• What you are asked to do:
Starting at the top of the data and ending with the line that holds "seed that is not", transcribe each line exactly; include both ends.

• Exercise data:
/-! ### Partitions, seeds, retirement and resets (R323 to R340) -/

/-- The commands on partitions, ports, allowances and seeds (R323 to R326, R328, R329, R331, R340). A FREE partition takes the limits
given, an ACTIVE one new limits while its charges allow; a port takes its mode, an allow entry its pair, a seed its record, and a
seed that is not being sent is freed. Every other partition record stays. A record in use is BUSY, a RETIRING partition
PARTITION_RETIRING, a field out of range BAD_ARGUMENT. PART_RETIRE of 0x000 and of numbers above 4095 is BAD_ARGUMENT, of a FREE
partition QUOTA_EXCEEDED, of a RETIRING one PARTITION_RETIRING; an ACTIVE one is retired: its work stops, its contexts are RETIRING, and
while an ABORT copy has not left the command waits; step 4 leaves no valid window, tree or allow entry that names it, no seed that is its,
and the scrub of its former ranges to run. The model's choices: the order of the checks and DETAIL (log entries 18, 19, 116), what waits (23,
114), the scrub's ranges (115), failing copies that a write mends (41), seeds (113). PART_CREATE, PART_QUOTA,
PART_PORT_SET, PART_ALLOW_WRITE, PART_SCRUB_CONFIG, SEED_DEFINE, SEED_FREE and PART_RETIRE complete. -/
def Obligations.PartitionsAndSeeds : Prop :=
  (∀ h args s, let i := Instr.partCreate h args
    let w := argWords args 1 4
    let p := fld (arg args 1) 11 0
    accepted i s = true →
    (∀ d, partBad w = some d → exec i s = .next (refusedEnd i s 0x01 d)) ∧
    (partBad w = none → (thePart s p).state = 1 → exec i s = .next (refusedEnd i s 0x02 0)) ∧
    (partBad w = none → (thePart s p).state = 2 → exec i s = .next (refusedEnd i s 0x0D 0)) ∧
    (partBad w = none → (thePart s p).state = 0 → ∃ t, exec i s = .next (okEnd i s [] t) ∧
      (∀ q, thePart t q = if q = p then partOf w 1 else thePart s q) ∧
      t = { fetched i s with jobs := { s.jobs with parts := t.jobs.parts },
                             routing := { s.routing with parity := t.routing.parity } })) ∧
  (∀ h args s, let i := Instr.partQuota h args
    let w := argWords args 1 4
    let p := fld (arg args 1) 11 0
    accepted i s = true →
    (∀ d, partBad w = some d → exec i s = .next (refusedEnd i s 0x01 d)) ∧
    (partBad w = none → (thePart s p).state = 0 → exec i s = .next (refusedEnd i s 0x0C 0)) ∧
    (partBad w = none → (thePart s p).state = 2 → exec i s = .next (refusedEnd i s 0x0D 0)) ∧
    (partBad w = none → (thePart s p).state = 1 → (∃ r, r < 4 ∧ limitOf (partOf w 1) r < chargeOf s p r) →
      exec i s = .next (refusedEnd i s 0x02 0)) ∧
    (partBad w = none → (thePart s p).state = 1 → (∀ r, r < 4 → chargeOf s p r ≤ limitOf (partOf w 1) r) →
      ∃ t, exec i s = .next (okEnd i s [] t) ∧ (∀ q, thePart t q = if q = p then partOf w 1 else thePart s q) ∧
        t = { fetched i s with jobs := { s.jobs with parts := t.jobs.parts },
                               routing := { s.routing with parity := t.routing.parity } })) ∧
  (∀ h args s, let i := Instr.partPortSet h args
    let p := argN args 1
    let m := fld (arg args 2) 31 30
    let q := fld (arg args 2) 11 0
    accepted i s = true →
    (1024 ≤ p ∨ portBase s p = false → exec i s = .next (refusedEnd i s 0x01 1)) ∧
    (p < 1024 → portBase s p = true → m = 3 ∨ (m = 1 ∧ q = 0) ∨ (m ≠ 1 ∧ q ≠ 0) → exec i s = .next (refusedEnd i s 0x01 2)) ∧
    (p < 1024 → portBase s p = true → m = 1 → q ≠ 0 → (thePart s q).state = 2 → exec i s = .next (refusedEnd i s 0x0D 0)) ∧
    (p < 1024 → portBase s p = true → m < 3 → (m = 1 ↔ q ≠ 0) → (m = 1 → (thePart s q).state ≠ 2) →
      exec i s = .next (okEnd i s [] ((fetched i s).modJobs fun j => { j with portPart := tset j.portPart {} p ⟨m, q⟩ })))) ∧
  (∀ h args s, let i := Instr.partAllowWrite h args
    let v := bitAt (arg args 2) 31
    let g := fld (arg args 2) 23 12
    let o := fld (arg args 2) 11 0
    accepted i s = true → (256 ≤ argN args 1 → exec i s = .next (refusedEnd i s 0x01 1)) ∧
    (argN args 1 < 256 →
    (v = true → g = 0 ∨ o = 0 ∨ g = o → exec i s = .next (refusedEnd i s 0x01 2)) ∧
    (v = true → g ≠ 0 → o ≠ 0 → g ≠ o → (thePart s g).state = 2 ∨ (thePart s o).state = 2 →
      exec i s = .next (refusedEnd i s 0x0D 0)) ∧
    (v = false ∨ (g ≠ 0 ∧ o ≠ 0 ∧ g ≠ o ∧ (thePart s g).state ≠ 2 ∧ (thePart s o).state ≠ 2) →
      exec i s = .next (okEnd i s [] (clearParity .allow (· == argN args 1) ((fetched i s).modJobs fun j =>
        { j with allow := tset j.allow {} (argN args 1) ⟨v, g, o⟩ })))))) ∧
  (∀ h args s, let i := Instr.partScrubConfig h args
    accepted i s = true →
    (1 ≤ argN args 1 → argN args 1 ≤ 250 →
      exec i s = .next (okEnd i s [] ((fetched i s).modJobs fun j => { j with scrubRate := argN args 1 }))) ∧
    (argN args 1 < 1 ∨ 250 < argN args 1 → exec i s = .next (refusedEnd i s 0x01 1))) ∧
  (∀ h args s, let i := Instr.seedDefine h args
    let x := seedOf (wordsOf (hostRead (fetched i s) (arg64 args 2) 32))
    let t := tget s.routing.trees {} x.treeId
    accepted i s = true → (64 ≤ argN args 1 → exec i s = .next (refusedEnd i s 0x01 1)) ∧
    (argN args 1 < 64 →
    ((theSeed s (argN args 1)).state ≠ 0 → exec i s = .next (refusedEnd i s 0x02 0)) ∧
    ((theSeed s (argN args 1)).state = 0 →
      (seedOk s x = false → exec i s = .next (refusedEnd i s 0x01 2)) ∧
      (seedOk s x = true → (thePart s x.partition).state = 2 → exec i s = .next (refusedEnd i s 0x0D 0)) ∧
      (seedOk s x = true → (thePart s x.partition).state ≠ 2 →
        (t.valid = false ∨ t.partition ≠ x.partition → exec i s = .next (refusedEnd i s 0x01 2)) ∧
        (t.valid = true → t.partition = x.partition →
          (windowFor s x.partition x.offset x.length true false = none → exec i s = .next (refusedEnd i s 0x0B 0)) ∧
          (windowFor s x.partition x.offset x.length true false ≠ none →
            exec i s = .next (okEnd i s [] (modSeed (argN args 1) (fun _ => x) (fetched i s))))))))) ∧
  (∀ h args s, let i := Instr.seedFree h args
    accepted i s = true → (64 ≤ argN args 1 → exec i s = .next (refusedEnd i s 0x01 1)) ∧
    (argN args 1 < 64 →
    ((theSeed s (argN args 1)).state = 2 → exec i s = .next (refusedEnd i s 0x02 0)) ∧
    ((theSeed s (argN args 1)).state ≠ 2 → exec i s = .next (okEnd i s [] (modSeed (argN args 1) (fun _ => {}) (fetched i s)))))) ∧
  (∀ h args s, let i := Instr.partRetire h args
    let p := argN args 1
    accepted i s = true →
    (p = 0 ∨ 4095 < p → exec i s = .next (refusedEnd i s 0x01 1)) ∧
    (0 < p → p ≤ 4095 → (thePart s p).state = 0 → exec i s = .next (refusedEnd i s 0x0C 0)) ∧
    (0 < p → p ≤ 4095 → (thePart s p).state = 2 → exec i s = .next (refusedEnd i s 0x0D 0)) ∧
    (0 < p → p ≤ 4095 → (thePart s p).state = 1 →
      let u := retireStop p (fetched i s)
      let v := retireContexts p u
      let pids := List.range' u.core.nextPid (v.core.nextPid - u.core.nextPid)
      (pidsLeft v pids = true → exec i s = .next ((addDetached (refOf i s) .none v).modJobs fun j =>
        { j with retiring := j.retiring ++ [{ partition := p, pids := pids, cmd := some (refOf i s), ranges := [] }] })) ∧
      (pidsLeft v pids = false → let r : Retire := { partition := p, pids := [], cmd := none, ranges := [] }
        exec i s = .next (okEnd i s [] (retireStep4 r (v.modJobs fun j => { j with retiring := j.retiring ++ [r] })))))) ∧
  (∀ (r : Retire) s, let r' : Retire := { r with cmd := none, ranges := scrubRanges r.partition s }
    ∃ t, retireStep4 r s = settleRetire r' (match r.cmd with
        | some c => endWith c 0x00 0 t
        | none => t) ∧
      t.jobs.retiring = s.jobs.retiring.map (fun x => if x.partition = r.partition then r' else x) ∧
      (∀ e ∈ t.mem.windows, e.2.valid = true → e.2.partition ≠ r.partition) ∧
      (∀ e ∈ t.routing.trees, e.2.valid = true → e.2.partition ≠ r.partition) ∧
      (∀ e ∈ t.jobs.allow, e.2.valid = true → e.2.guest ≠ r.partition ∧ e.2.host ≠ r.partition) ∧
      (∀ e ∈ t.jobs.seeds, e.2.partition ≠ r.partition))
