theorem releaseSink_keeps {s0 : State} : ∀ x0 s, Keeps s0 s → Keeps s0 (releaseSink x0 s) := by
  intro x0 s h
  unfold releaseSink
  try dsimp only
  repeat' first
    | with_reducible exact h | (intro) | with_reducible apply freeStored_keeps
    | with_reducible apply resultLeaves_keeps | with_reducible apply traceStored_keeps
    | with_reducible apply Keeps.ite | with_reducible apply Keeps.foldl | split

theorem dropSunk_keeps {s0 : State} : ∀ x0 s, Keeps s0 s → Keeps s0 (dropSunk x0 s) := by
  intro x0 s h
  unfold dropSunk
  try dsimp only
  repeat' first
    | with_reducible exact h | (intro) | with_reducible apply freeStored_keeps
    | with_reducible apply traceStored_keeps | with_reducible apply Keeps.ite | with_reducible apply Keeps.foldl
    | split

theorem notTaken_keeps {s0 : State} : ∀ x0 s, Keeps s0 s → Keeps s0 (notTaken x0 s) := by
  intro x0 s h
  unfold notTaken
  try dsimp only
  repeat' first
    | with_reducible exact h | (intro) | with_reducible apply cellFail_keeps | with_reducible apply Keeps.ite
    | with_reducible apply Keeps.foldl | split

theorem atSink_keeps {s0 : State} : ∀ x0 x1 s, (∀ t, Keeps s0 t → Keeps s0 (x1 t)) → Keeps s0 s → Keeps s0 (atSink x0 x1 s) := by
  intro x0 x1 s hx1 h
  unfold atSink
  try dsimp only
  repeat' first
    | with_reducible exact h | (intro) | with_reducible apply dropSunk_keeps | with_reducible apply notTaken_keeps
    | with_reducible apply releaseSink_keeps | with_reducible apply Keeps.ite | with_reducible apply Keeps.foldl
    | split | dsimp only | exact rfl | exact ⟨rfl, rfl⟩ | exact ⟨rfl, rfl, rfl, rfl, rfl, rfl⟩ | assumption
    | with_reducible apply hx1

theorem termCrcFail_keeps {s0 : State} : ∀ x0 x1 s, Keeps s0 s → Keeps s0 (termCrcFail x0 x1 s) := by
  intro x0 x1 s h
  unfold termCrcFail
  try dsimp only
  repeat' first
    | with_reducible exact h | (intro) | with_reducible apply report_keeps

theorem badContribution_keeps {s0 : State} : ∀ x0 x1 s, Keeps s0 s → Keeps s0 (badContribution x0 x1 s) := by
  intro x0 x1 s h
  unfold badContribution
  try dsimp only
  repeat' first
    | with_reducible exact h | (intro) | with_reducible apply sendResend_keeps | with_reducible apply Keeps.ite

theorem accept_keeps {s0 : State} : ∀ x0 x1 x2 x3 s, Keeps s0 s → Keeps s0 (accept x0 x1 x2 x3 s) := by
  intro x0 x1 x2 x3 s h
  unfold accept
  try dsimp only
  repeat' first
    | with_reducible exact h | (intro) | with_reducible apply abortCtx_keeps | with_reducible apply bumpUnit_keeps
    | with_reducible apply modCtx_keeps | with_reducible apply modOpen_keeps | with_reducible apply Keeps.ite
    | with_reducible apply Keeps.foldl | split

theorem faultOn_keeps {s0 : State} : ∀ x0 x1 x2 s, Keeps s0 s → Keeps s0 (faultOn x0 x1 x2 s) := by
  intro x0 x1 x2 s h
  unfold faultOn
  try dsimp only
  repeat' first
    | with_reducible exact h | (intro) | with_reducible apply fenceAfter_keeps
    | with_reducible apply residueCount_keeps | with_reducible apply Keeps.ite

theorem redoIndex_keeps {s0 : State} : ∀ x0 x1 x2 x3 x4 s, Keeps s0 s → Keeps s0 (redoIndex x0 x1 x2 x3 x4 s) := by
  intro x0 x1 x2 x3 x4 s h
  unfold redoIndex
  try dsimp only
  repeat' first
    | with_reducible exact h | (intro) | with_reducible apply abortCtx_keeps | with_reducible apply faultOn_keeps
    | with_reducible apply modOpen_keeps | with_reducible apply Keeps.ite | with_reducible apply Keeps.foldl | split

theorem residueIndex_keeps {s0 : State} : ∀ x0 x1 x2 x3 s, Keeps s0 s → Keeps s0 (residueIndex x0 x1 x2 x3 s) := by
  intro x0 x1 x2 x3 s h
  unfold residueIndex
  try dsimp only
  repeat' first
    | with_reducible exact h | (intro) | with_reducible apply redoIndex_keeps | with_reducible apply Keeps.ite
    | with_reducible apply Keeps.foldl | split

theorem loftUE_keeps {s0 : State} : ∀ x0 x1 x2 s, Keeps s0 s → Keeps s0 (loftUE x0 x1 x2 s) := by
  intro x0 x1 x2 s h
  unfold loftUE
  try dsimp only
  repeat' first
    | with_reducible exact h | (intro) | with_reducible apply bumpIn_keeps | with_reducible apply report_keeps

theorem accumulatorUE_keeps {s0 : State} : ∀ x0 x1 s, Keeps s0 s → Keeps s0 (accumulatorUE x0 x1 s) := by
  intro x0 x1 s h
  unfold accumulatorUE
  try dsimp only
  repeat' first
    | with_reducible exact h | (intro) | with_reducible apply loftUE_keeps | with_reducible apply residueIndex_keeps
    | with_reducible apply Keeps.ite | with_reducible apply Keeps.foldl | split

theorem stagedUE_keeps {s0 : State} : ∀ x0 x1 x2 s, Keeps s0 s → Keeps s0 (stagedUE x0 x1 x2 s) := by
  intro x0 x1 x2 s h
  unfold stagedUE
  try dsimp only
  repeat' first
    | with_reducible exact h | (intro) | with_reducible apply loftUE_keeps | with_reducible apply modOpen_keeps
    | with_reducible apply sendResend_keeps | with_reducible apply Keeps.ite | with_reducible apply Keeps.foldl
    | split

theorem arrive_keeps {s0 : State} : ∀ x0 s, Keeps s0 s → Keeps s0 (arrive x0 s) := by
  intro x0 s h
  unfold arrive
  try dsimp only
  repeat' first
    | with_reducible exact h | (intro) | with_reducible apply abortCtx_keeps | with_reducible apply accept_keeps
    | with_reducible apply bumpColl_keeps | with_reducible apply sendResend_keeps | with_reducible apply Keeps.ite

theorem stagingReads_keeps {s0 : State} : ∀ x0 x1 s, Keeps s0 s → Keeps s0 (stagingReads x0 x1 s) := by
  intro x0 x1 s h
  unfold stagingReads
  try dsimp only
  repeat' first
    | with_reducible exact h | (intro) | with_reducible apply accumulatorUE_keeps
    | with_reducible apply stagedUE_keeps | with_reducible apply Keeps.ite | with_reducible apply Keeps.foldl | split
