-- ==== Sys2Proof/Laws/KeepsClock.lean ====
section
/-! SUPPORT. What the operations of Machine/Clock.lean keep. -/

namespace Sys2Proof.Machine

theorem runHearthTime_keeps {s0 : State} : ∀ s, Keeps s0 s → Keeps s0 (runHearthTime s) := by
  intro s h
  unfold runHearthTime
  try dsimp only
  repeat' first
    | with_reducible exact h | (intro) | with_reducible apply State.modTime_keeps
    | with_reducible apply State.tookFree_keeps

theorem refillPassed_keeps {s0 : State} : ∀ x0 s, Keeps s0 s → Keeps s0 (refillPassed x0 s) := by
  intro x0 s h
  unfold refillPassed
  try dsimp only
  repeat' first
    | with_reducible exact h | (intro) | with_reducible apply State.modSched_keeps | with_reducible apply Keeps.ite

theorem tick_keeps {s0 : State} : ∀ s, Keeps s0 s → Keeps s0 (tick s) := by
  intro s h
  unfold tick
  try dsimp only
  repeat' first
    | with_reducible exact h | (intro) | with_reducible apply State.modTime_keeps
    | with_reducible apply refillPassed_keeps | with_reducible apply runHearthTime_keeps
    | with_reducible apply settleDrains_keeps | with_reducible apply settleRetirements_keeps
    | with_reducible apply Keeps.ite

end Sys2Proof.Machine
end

• Written answer:
/-! ### Partitions, seeds, retirement and resets (R323 to R340) -/

/-- The commands on partitions, ports, allowances and seeds (R323 to R326, R328, R329, R331, R340). A FREE partition takes the limits
given, an ACTIVE one new limits while its charges allow; a port takes its mode, an allow entry its pair, a seed its record, and a
seed that is not being sent is freed. Every other partition record stays. A record in use is BUSY, a RETIRING partition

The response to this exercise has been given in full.